El gobernante alemán Wilhelm II, dirigiéndose a las tropas que se embarcan para China, 1900

"Los que se quedaron [en Beijing] han sido tratados como si todos fueran boxeadores o espías, y han sido saqueados libremente, sus casas quemadas y ellos mismos expulsados ​​a cualquier destino que pudiera aguardarles".
Un misionero estadounidense en la ocupación de las ocho naciones de Beijing, 1900

“China nunca quiso a los extranjeros más de lo que los extranjeros querían a los chinos. Sobre esta cuestión, siempre estoy con los Boxers. El Boxer es un patriota.
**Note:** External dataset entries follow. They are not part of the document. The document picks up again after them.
-- ==== Sys2Proof/Laws/PerInstr.lean ====
section
/-! SUPPORT. Statements made for each instruction: the encoding of an instruction has the length of its row of the opcode
table (11 bits take two bytes). -/

namespace Sys2Proof.Laws.EncodingWidth

/-- The bytes of the encoding are those the row's width needs. -/
def Statement (i : Instr) : Prop :=
  ∀ c, ∀ row ∈ opcodeTable c, row.mnemonic = i.mnemonic → (encode c i).length = (row.width + 7) / 8

/-- Row by row: only the instruction's own row has its mnemonic. -/
theorem of_rows {i : Instr} (h : ∀ c, (opcodeTable c).all (fun row =>
    row.mnemonic != i.mnemonic || (encode c i).length == (row.width + 7) / 8) = true) : Statement i := by
  intro c row hm hn
  have := List.all_eq_true.1 (h c) row hm
  simpa [hn] using this

/-- The comparison with each of the 18 rows. -/
theorem all (i : Instr) : Statement i := by
  refine of_rows fun _ => ?_
  cases i <;> simp [opcodeTable, Instr.mnemonic, encode, requestBytes]

theorem reset (a : Byte) : Statement (.reset a) := all _
theorem init (a : Byte) : Statement (.init a) := all _
theorem wrcmd (b : Byte) : Statement (.wrcmd b) := all _
theorem rdrsp (a : Byte) : Statement (.rdrsp a) := all _
theorem feed (b : Byte) : Statement (.feed b) := all _
theorem pkt3Drop (f x y : Byte) : Statement (.pkt3Drop f x y) := all _
theorem pkt3Exec (f x y : Byte) : Statement (.pkt3Exec f x y) := all _
theorem pkt4Drop (f x y z : Byte) : Statement (.pkt4Drop f x y z) := all _
theorem pkt4Exec (f x y z : Byte) : Statement (.pkt4Exec f x y z) := all _
theorem cEnableAux : Statement .cEnableAux := all _
theorem cFwdAux : Statement .cFwdAux := all _
theorem cSetDefaults : Statement .cSetDefaults := all _
theorem cSetRate : Statement .cSetRate := all _
theorem rate200 : Statement .rate200 := all _
theorem rate100 : Statement .rate100 := all _
theorem rate80 : Statement .rate80 := all _
theorem cGetId : Statement .cGetId := all _
theorem cEnableStream : Statement .cEnableStream := all _

end Sys2Proof.Laws.EncodingWidth
end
Ama a su país más que a los países de otras personas ".
Mark Twain, escritor estadounidense, 1900

"Debería aprovechar una oportunidad temprana para informar al gobierno chino que en el caso de que ... se pongan incondicionalmente del lado de los Aliados, el gobierno de Su Majestad tiene toda la intención de cumplir posteriormente con las solicitudes razonables de China con un espíritu generoso ..."
Telegrama del Ministerio de Asuntos Exteriores británico, 1917

“Hemos escuchado los pronunciamientos públicos de las potencias [occidentales] de que después de la guerra, la justicia y la igualdad gobernarán entre las naciones. Creemos en ellos y tenemos grandes esperanzas en ellos. Esperamos que al llevarlos a cabo en la práctica en China, una de las primeras cosas que se hará será una revisión razonable y equitativa de nuestros tratados [para] favorecer el desarrollo independiente de China ”.